(Saved data entries)
<<<<

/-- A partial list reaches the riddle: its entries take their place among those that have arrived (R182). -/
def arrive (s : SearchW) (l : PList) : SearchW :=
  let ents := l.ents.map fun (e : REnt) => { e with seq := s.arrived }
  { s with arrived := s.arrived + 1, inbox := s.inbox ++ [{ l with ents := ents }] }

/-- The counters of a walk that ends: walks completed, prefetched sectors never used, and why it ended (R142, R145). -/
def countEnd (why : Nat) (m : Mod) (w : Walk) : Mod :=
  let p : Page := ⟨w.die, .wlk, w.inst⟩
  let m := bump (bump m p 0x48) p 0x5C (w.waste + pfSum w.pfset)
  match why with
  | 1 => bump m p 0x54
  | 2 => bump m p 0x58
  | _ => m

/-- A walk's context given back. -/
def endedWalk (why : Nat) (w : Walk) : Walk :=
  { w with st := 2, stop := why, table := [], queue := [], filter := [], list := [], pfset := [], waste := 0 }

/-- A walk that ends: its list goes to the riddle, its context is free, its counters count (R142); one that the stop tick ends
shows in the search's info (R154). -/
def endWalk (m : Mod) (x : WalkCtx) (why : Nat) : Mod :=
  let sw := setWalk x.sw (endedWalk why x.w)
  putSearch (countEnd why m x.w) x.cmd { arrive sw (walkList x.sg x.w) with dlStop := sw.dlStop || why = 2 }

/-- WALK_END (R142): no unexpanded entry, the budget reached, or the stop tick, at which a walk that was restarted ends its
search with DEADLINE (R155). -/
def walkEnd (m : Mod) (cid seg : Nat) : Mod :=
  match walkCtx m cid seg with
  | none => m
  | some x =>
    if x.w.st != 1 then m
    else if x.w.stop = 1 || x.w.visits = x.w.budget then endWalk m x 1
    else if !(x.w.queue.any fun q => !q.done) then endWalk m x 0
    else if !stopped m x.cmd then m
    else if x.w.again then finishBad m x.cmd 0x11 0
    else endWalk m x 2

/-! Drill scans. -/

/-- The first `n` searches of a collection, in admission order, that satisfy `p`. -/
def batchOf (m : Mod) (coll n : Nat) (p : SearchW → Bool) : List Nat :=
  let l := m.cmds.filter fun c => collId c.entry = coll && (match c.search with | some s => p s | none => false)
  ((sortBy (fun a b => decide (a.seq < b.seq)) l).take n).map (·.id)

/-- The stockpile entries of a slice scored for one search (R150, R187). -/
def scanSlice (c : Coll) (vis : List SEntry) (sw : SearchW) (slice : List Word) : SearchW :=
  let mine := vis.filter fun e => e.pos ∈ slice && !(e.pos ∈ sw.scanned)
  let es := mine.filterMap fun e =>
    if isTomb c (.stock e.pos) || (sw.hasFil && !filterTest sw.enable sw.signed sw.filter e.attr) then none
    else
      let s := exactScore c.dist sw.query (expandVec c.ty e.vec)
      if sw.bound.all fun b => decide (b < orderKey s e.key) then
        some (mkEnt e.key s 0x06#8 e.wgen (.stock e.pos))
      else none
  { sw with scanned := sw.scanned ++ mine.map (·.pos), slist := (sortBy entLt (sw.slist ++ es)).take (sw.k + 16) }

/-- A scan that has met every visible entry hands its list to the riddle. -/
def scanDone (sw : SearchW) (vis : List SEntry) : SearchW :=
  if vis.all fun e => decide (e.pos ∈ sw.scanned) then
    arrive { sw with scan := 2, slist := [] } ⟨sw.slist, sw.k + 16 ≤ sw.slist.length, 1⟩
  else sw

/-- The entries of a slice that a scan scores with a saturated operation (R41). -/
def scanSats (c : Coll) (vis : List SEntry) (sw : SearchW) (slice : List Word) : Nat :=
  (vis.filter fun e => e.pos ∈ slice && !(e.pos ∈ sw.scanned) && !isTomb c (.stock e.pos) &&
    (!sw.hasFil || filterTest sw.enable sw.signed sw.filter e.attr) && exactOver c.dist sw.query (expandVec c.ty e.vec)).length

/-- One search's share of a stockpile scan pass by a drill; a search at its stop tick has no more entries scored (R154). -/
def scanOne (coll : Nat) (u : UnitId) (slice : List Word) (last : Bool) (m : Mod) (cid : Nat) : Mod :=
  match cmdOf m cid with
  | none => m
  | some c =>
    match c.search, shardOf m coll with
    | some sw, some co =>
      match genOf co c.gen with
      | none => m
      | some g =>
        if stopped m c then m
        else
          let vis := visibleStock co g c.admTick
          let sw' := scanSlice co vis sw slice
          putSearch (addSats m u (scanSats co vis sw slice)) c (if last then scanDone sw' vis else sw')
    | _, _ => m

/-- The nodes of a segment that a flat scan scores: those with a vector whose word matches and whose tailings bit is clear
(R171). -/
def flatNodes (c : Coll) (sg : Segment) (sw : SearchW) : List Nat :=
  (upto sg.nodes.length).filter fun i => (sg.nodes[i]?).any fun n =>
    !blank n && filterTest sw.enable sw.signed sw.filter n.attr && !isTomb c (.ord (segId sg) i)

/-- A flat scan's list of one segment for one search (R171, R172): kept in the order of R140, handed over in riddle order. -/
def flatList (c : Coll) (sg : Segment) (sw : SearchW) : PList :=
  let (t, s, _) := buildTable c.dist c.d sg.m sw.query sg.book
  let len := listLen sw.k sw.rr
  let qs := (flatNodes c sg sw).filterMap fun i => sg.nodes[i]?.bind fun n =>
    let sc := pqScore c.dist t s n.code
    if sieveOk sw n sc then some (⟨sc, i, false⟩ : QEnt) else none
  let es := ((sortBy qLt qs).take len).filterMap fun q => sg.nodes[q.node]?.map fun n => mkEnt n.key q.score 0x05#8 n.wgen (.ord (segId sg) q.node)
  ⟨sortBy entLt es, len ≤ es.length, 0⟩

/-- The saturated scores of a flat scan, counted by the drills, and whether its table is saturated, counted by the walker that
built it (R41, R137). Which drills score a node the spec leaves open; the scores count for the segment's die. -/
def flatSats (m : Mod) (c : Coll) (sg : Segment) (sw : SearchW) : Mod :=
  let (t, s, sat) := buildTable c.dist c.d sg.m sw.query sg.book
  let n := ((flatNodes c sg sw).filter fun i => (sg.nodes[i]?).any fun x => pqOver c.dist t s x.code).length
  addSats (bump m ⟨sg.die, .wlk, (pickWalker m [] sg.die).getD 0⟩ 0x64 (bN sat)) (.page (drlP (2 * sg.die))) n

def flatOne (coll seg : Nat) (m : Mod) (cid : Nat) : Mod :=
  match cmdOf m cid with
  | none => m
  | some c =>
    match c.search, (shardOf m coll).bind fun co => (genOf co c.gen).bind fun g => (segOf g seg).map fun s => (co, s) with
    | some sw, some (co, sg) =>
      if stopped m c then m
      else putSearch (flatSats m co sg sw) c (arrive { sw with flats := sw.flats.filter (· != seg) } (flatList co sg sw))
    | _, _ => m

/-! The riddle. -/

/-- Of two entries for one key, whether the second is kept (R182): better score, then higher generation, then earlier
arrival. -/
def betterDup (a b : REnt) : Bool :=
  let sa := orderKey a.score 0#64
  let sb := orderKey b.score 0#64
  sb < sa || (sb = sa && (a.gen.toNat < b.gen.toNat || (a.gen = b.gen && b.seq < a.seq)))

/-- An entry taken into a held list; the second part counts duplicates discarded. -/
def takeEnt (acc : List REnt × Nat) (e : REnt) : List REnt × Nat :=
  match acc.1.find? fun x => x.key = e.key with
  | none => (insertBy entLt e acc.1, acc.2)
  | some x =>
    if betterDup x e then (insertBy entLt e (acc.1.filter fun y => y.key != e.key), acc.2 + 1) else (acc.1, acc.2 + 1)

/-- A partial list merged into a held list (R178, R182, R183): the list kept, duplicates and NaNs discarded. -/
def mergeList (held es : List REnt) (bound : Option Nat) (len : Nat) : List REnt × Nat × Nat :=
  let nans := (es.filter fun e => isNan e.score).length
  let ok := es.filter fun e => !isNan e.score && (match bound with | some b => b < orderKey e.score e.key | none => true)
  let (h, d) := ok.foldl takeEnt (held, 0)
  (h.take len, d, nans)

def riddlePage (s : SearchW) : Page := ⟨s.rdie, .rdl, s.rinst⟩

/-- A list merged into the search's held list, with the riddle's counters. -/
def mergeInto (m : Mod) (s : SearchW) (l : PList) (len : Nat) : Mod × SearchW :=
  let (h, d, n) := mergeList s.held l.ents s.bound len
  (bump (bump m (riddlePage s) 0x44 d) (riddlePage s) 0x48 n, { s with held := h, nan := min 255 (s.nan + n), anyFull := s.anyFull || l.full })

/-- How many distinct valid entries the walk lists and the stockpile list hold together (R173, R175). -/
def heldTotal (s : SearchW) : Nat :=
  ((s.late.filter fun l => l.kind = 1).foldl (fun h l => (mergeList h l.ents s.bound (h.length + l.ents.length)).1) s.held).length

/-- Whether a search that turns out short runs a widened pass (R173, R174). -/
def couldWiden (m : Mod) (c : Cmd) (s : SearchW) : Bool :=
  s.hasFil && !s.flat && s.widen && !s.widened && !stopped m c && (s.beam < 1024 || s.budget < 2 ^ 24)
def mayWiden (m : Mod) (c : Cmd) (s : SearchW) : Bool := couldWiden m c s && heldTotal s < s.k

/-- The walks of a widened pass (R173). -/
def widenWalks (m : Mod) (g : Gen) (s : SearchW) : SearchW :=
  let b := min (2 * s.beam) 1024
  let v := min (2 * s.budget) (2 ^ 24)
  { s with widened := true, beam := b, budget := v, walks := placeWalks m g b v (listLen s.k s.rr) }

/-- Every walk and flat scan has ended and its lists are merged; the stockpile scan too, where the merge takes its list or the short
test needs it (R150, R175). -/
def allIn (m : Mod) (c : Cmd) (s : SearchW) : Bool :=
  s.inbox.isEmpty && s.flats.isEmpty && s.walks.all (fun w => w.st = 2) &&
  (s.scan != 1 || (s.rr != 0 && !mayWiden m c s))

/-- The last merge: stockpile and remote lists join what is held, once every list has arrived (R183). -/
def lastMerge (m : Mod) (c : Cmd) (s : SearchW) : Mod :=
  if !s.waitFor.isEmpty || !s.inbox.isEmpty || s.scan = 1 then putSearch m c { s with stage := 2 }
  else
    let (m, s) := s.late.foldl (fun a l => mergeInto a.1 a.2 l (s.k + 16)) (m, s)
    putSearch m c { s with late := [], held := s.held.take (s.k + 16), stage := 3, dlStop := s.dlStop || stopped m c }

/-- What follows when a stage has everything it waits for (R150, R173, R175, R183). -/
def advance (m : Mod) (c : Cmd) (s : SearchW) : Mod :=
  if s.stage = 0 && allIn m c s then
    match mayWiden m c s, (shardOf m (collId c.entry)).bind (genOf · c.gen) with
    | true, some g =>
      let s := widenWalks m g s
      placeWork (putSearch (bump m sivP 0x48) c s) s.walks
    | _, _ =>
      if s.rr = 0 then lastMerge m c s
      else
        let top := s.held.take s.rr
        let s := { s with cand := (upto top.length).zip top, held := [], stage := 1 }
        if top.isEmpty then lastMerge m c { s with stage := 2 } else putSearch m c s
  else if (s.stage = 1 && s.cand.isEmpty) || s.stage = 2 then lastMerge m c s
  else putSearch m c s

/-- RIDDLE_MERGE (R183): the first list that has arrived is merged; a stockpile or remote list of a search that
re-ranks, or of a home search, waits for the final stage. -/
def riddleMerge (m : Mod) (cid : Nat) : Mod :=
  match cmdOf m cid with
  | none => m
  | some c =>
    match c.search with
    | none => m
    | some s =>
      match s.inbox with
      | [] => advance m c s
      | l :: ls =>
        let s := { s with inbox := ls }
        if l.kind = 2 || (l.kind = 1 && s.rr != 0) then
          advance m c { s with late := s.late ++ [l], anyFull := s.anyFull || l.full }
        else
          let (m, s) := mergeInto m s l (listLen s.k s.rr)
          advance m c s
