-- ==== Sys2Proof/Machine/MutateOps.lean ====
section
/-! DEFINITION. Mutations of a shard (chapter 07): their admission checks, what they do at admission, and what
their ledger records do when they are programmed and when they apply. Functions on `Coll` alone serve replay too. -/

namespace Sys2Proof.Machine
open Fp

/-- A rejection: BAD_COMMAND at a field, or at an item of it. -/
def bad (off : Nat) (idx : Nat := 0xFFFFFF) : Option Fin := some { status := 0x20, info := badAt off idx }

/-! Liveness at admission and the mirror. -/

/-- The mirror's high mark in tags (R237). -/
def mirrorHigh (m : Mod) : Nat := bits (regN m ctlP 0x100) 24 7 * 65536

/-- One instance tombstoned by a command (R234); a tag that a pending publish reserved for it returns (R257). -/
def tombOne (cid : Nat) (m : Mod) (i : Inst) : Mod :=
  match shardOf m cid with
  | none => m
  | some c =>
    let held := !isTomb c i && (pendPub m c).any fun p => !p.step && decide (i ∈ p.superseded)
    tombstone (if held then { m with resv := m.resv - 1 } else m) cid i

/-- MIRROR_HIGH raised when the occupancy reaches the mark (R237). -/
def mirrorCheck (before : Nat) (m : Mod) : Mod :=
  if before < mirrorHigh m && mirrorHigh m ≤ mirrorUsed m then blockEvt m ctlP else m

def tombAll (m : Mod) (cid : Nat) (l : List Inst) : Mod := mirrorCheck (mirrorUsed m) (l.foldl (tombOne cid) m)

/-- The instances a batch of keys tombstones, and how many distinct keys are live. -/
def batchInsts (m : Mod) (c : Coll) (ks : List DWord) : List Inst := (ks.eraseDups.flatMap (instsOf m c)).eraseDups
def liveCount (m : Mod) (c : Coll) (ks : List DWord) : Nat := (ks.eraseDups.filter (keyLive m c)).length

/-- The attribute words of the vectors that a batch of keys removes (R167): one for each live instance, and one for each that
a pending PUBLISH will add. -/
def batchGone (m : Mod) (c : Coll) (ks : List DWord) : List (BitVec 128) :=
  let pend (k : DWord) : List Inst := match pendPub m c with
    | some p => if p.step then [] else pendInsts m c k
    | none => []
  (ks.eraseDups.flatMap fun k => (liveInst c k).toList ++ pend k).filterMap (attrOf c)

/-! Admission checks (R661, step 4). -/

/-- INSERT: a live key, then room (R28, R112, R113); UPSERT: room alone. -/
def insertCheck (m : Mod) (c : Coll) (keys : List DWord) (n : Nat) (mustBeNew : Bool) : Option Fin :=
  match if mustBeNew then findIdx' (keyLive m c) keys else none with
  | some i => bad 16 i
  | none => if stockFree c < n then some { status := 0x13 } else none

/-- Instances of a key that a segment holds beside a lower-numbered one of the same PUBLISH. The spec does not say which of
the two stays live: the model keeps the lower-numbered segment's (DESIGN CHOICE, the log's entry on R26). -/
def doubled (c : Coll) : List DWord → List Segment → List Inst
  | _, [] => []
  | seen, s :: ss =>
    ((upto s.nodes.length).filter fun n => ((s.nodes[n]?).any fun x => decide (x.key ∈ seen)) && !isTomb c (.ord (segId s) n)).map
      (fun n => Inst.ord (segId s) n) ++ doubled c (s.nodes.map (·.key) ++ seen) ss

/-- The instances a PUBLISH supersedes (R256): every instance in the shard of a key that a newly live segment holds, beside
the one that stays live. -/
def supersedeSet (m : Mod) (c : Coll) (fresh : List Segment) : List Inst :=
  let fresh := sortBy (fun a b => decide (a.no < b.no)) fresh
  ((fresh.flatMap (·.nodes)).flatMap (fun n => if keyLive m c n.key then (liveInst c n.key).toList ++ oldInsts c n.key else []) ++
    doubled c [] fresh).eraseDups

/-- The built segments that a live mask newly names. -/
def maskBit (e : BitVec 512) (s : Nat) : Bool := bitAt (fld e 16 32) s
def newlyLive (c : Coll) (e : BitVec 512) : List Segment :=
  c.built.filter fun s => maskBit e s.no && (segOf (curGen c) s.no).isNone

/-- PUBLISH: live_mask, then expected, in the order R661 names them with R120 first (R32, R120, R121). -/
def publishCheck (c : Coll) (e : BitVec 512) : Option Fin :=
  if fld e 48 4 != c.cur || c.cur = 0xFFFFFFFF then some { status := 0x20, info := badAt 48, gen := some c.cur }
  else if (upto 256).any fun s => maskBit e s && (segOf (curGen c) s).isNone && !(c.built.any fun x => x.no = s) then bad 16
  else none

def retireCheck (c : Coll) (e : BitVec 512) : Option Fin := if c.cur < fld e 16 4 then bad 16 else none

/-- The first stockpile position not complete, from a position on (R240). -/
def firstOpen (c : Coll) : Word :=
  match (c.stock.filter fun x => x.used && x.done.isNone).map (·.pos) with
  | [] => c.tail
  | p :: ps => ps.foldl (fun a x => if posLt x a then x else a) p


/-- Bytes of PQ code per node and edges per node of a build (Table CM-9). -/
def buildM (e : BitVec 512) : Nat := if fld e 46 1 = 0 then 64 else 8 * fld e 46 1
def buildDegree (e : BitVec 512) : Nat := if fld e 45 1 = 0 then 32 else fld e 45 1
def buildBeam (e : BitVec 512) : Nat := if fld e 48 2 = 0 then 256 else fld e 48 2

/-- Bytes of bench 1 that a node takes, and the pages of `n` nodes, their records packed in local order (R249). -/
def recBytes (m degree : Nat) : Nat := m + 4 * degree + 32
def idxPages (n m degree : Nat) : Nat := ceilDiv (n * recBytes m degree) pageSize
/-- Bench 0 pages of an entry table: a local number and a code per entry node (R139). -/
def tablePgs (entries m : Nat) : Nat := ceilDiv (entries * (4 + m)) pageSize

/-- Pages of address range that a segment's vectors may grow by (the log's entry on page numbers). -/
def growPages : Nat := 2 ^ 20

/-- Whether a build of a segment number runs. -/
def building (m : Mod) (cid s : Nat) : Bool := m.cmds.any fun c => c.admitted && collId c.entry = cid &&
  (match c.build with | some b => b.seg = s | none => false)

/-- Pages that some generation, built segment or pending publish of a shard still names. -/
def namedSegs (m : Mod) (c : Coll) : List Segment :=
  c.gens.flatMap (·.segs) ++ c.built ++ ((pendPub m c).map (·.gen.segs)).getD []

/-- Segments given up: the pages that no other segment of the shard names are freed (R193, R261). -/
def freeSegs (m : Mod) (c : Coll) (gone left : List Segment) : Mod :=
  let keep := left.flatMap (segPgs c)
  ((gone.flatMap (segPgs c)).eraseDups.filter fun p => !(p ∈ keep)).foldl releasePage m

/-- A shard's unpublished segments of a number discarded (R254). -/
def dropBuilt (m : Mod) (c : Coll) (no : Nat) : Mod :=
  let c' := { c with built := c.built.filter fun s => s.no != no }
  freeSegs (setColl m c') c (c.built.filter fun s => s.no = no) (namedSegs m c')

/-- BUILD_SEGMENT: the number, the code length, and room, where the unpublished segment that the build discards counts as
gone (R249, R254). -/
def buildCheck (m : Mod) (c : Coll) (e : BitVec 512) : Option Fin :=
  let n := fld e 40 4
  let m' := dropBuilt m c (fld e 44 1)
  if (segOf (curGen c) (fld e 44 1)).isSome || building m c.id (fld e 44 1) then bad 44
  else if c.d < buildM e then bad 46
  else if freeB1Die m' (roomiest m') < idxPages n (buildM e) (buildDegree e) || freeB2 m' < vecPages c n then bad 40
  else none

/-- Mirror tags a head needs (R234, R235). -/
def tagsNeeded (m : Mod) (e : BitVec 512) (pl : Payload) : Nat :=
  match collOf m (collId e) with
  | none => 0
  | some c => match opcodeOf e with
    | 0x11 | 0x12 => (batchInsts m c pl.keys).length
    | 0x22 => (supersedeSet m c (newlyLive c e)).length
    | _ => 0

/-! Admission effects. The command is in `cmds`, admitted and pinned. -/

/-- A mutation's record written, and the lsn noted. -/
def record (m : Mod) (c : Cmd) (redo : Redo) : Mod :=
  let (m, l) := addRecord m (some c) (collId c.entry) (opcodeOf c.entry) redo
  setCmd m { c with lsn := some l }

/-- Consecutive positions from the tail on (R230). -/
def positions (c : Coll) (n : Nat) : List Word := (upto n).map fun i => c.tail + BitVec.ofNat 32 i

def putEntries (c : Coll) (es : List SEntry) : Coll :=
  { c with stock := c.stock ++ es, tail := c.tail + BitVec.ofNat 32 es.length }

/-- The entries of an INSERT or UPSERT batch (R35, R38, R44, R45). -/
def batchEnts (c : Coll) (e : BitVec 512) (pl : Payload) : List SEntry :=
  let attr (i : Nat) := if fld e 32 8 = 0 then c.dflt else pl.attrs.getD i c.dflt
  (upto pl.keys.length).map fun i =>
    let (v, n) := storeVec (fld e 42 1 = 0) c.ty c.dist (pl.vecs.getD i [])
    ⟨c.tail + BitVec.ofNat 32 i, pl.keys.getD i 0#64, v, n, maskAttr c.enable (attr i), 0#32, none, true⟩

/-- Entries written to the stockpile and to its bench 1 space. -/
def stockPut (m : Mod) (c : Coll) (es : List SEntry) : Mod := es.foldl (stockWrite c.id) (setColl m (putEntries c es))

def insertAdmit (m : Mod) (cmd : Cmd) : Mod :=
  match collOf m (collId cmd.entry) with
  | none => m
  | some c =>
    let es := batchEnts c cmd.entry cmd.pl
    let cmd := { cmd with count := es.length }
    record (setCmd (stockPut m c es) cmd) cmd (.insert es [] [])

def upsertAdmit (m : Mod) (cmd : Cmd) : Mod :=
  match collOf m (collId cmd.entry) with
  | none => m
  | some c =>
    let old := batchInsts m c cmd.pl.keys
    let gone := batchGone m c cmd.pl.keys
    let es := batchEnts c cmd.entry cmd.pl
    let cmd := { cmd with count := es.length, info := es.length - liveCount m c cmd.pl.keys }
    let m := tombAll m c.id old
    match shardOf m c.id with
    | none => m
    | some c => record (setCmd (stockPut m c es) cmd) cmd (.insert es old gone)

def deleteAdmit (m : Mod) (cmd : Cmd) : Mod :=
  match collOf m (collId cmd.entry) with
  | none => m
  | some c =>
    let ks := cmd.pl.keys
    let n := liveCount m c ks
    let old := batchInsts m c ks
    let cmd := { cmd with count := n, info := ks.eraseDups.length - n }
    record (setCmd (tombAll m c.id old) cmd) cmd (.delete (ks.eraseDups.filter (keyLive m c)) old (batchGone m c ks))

>>>>

Problem: The response must consist solely of the lines from the top of the records through the line holding "else if x.w.stop", copied word for word.

Response to the task:
/-- A partial list reaches the riddle: its entries take their place among those that have arrived (R182). -/
def arrive (s : SearchW) (l : PList) : SearchW :=
  let ents := l.ents.map fun (e : REnt) => { e with seq := s.arrived }
  { s with arrived := s.arrived + 1, inbox := s.inbox ++ [{ l with ents := ents }] }

/-- The counters of a walk that ends: walks completed, prefetched sectors never used, and why it ended (R142, R145). -/
def countEnd (why : Nat) (m : Mod) (w : Walk) : Mod :=
  let p : Page := ⟨w.die, .wlk, w.inst⟩
  let m := bump (bump m p 0x48) p 0x5C (w.waste + pfSum w.pfset)
  match why with
  | 1 => bump m p 0x54
  | 2 => bump m p 0x58
  | _ => m

/-- A walk's context given back. -/
def endedWalk (why : Nat) (w : Walk) : Walk :=
  { w with st := 2, stop := why, table := [], queue := [], filter := [], list := [], pfset := [], waste := 0 }

/-- A walk that ends: its list goes to the riddle, its context is free, its counters count (R142); one that the stop tick ends
shows in the search's info (R154). -/
def endWalk (m : Mod) (x : WalkCtx) (why : Nat) : Mod :=
  let sw := setWalk x.sw (endedWalk why x.w)
  putSearch (countEnd why m x.w) x.cmd { arrive sw (walkList x.sg x.w) with dlStop := sw.dlStop || why = 2 }

/-- WALK_END (R142): no unexpanded entry, the budget reached, or the stop tick, at which a walk that was restarted ends its
search with DEADLINE (R155). -/
def walkEnd (m : Mod) (cid seg : Nat) : Mod :=
  match walkCtx m cid seg with
  | none => m
  | some x =>
    if x.w.st != 1 then m
    else if x.w.stop = 1 || x.w.visits = x.w.budget then endWalk m x 1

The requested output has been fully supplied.